She lied like a pro like even I'm smiling even though I look like a pure dash I still don't care I'll SMILE.
"Oh...."
"So...Baba can we go right?"
I asked wanting to get done with this permission thing. I hate it, like I'm not some 16 year old girl which will get kidnap for gods sake.
Glancing towards both of us he sighed and took out his HBL-card from the pocket of his kameez.

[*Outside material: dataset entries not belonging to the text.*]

-- ==== Sys2Proof/Machine/Operands.lean ====
section
/-! DEFINITION. What the part reads from bytes: request entries (section 12.3), extent and key tables (12.5), Span frames (12.6) and the configuration image (12.7). -/

namespace Sys2Proof.Machine

/-! ## Request entries -/

/-- The request kind of a kind code (section 12.3), if one of the kinds of R183. -/
def ReqKind.ofCode (b : Byte) : Option ReqKind :=
  match b.toNat with
  | 0x01 => some .publish
  | 0x02 => some .delete
  | 0x03 => some .lookup
  | 0x04 => some .lookupBatch
  | 0x05 => some .accept
  | 0x06 => some .decline
  | 0x07 => some .commit
  | 0x08 => some .reject
  | 0x09 => some .abandon
  | 0x0A => some .retry
  | 0x10 => some .settingsGet
  | 0x11 => some .regionGet
  | 0x20 => some .settingsSet
  | 0x21 => some .regionSet
  | 0x22 => some .bucketLoad
  | 0x23 => some .bucketDeny
  | 0x24 => some .bucketFlush
  | 0x25 => some .defer
  | _ => none

/-- Bytes 4 to 7: the host tag (R200). -/
def entryTag (e : List Byte) : Word := BitVec.ofNat 32 (leAt e 4 4)

/-- Bytes 8 to 15, 16 to 19 and 20: the key. -/
def entryKey (e : List Byte) : Key :=
  { tenant := byteAt e 20, bucket := BitVec.ofNat 32 (leAt e 16 4), object := BitVec.ofNat 64 (leAt e 8 8) }

/-- Bytes 24 to 29: the sequence. -/
def entrySeq (e : List Byte) : BitVec 48 := BitVec.ofNat 48 (leAt e 24 6)

/-- Bytes 24 to 29 and 30: a version. -/
def entryVersion (e : List Byte) : Version := { seq := entrySeq e, origin := byteAt e 30 }

/-- Bytes 32 to 47: the content tag. -/
def entryContentTag (e : List Byte) : BitVec 128 := BitVec.ofNat 128 (leAt e 32 16)

/-- A PUBLISH entry (section 12.3). -/
def publishEntry (e : List Byte) : PublishReq :=
  { tag := entryTag e, key := entryKey e, seq := entrySeq e, contentTag := entryContentTag e, size := BitVec.ofNat 32 (leAt e 48 4),
    extentCount := byteAt e 52, table := BitVec.ofNat 64 (leAt e 56 8) }

/-- A DELETE entry (section 12.3). -/
def deleteEntry (e : List Byte) : DeleteReq :=
  { tag := entryTag e, key := entryKey e, seq := entrySeq e, contentTag := entryContentTag e }

/-- A LOOKUP.BATCH entry (section 12.3). -/
def batchEntry (e : List Byte) : BatchReq :=
  { tag := entryTag e, count := byteAt e 24, keyTable := BitVec.ofNat 64 (leAt e 32 8), resultTable := BitVec.ofNat 64 (leAt e 40 8) }

/-- An ACCEPT entry (section 12.3). -/
def acceptEntry (e : List Byte) : AcceptReq :=
  { tag := entryTag e, key := entryKey e, version := entryVersion e, extentCount := byteAt e 52, table := BitVec.ofNat 64 (leAt e 56 8) }

/-- A station address, held in six bytes in wire order (R201): its first byte is the most significant of the 48 bits. -/
def stationAt (bs : List Byte) (off : Nat) : BitVec 48 := BitVec.ofNat 48 (beAt bs off 6)

/-- R201: a group address has bit 0 of its first byte set. -/
def isGroup (station : BitVec 48) : Bool := station.getLsbD 40

/-- A REGION.SET entry (section 12.3). -/
def regionSetEntry (e : List Byte) : RegionSetReq :=
  let flags := byteAt e 9
  { tag := entryTag e, index := byteAt e 8, applyEnable := flags.getLsbD 0, enable := flags.getLsbD 1, applyStation := flags.getLsbD 2,
    applyPace := flags.getLsbD 3, applyRun := flags.getLsbD 4, run := flags.getLsbD 5, clearWindowEnd := flags.getLsbD 6,
    station := stationAt e 10, paceMode := byteAt e 16, sendWindow := BitVec.ofNat 32 (leAt e 20 4), quietWindow := BitVec.ofNat 32 (leAt e 24 4) }

/-- Bytes 16 to 19: a bucket number. -/
def entryBucket (e : List Byte) : BitVec 32 := BitVec.ofNat 32 (leAt e 16 4)

/-- A BUCKET.LOAD entry (section 12.3). -/
def bucketLoadEntry (e : List Byte) : BucketLoadReq :=
  let flags := byteAt e 28
  { tag := entryTag e, tenant := byteAt e 20, bucket := entryBucket e, template := byteAt e 24, home := byteAt e 25, allowFirst := byteAt e 26,
    allowLast := byteAt e 27, isGlobal := flags.getLsbD 0, readOnly := flags.getLsbD 1, maxSize := BitVec.ofNat 32 (leAt e 32 4) }

/-- The 14 values of a SETTINGS.SET entry (section 12.3). -/
def settingsEntry (e : List Byte) : Vector Word 14 := Vector.ofFn fun i => BitVec.ofNat 32 (leAt e (8 + 4 * i.val) 4)

/-! ## Host tables -/

/-- The entries of an extent table (section 12.5). -/
def extentsOf (count : Nat) (bs : List Byte) : List Extent :=
  (List.range count).map fun i => { addr := BitVec.ofNat 64 (leAt bs (16 * i) 8), len := BitVec.ofNat 32 (leAt bs (16 * i + 8) 4) }

/-- The keys of a LOOKUP.BATCH key table (section 12.5). -/
def keysOf (count : Nat) (bs : List Byte) : List Key :=
  (List.range count).map fun i =>
    { tenant := byteAt bs (16 * i + 12), bucket := BitVec.ofNat 32 (leAt bs (16 * i + 8) 4), object := BitVec.ofNat 64 (leAt bs (16 * i) 8) }

/-! ## Span frames -/

/-- The Span frame kinds of a kind code (section 12.6). -/
inductive SpanKind where
  | offer
  | reply
  | segment
  | ack
  | confirm
  | withdraw
  | hold
  | resume
  | probe
  | echo
  deriving DecidableEq, Repr

/-- The ten kinds of R160 by their codes. -/
def SpanKind.ofCode (b : Byte) : Option SpanKind :=
  match b.toNat with
  | 1 => some .offer
  | 2 => some .reply
  | 3 => some .segment
  | 4 => some .ack
  | 5 => some .confirm
  | 6 => some .withdraw
  | 7 => some .hold
  | 8 => some .resume
  | 9 => some .probe
  | 10 => some .echo
  | _ => none

/-- The fixed content length of each kind (section 12.6); a SEGMENT adds its segment length. -/
def SpanKind.fixedLength : SpanKind → Nat
  | .offer => 44
  | .reply => 32
  | .segment => 36
  | .ack => 24
  | .confirm => 24
  | .withdraw => 20
  | .hold => 4
  | .resume => 0
  | .probe => 0
  | .echo => 0

/-- The key of a key and version block (section 12.6). -/
def spanKey (c : List Byte) : Key :=
  { tenant := byteAt c 12, bucket := BitVec.ofNat 32 (beAt c 8 4), object := BitVec.ofNat 64 (beAt c 0 8) }

/-- The version of a key and version block (section 12.6). -/
def spanVersion (c : List Byte) : Version := { seq := BitVec.ofNat 48 (beAt c 14 6), origin := byteAt c 13 }

/-- The content of an OFFER (section 12.6). -/
def offerContent (c : List Byte) : OfferFrame :=
  { key := spanKey c, version := spanVersion c, kind := byteAt c 20, size := BitVec.ofNat 32 (beAt c 24 4), contentTag := BitVec.ofNat 128 (beAt c 28 16) }

/-- The content of a SEGMENT (section 12.6), its payload as long as its segment length. -/
def segmentContent (c : List Byte) : SegmentFrame :=
  { key := spanKey c, version := spanVersion c, chunk := byteAt c 20, seg := byteAt c 21, check := BitVec.ofNat 32 (beAt c 24 4),
    presence := byteAt c 28, chunkCheck := BitVec.ofNat 32 (beAt c 32 4), payload := (c.drop 36).take (beAt c 22 2) }

/-- The segment check computed over a Span header and a SEGMENT content, its own four bytes counted as zero (R202). -/
def segmentCheckOf (header content : List Byte) : BitVec 32 :=
  crc32c (header ++ content.take 24 ++ [0, 0, 0, 0] ++ content.drop 28)

/-! ## The configuration image -/

/-- The kind byte of a version (section 12.8): CONTENT 0, TOMBSTONE 1. -/
def Kind.ofCode (b : Byte) : Option Kind :=
  match b.toNat with
  | 0 => some .content
  | 1 => some .tombstone
  | _ => none

/-- The pace mode of its code (section 12.8). -/
def PaceMode.ofCode (b : Byte) : Option PaceMode :=
  match b.toNat with
  | 0 => some .off
  | 1 => some .alternate
  | 2 => some .single
  | _ => none

/-- The fields of the image (section 12.7); a run flag byte other than zero is set (log entry 19). -/
def imageOf (bs : List Byte) : Image :=
  { n := byteAt bs 0, own := byteAt bs 1, frameType := BitVec.ofNat 16 (leAt bs 2 2),
    stations := Vector.ofFn fun i => stationAt bs (4 + 6 * i.val),
    settings := Vector.ofFn fun i => BitVec.ofNat 32 (leAt bs (52 + 4 * i.val) 4),
    pace := Vector.ofFn fun i =>
      { mode := (PaceMode.ofCode (byteAt bs (108 + 12 * i.val))).getD .off, run := byteAt bs (109 + 12 * i.val) != 0,
        sendWindow := BitVec.ofNat 32 (leAt bs (112 + 12 * i.val) 4), quietWindow := BitVec.ofNat 32 (leAt bs (116 + 12 * i.val) 4) } }

/-- The indices below N. -/
def Image.indices (im : Image) : List Region := (List.finRange 8).filter fun i => i.val < im.n.toNat

/-- Check 6 of R179 at one index: a group address, or that of another index below N. -/
def Image.badStation (im : Image) (i : Region) : Bool :=
  isGroup (vget im.stations i) || im.indices.any fun j => j != i && vget im.stations j == vget im.stations i

/-- Whether a value lies in the range of setting `i` (R196). -/
def settingOk (i : Fin 14) (v : Word) : Bool :=
  (vget Config.settingRange i).1 ≤ v.toNat && v.toNat ≤ (vget Config.settingRange i).2

/-- Whether a pace window length is 1 to 86,400 s (R137, R152). -/
def windowOk (seconds : BitVec 32) : Bool := 1 ≤ seconds.toNat && seconds.toNat ≤ Config.maxPaceWindow

/-- Check 8 of R179 at one index: an unknown mode, or a window length out of range. -/
def badPace (bs : List Byte) (im : Image) (i : Region) : Bool :=
  (PaceMode.ofCode (byteAt bs (108 + 12 * i.val))).isNone || !windowOk (vget im.pace i).sendWindow || !windowOk (vget im.pace i).quietWindow

/-- The checks of R179 in their order: the first that fails, with its detail, or the accepted image. A fault whose detail R179 gives as none stores the detail 0: the model's
choice, log entry 34. -/
def checkImage (flash : Option (List Byte)) : Except (LoadFault × Byte) Image :=
  match flash with
  | none => .error (.flash, 0)
  | some bs =>
    if bs.length < Config.imageBytes then .error (.flash, 0)
    else if crc32c (bs.take 204) ≠ BitVec.ofNat 32 (leAt bs 204 4) then .error (.check, 0)
    else
      let im := imageOf bs
      if im.n.toNat < 2 ∨ 8 < im.n.toNat then .error (.regions, 0)
      else if im.n.toNat ≤ im.own.toNat then .error (.ownIndex, 0)
      else if im.frameType.toNat < 0x0600 then .error (.frameType, 0)
      else match im.indices.find? im.badStation with
        | some i => .error (.station, BitVec.ofNat 8 i.val)
        | none =>
          match (List.finRange 14).find? fun i => !settingOk i (vget im.settings i) with
          | some i => .error (.setting, BitVec.ofNat 8 i.val)
          | none =>
            match im.indices.find? (badPace bs im) with
            | some i => .error (.pace, BitVec.ofNat 8 i.val)
            | none => .ok im

end Sys2Proof.Machine
end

Seeing the card my smile widened as I hurridely stood up from my seat giving my father hug. Alizay following my steps.
"THANKS BABA-JANI"
"Drive safely and be back vefore 10. Inaya.."
"Yeah..?"
"Don't do anything stupid. "
rolling my eyes I pecked his cheek and replied, "Yeah yeah dad I know I'm not a kid anymore... I promise won't do anything "
"It better be like that."
Giving him tight lined smile I grabbed Alizays hand and practically dragged her out the door towrds our waiting Alto.
°♡°♡°♡°♡°♡°
After completing our shopping and preparing ourselves at the parlor, we emerged as supermodels. If we were to be compared to Selena or Zendaya, it is evident that they would be the ones to lose, not us girls.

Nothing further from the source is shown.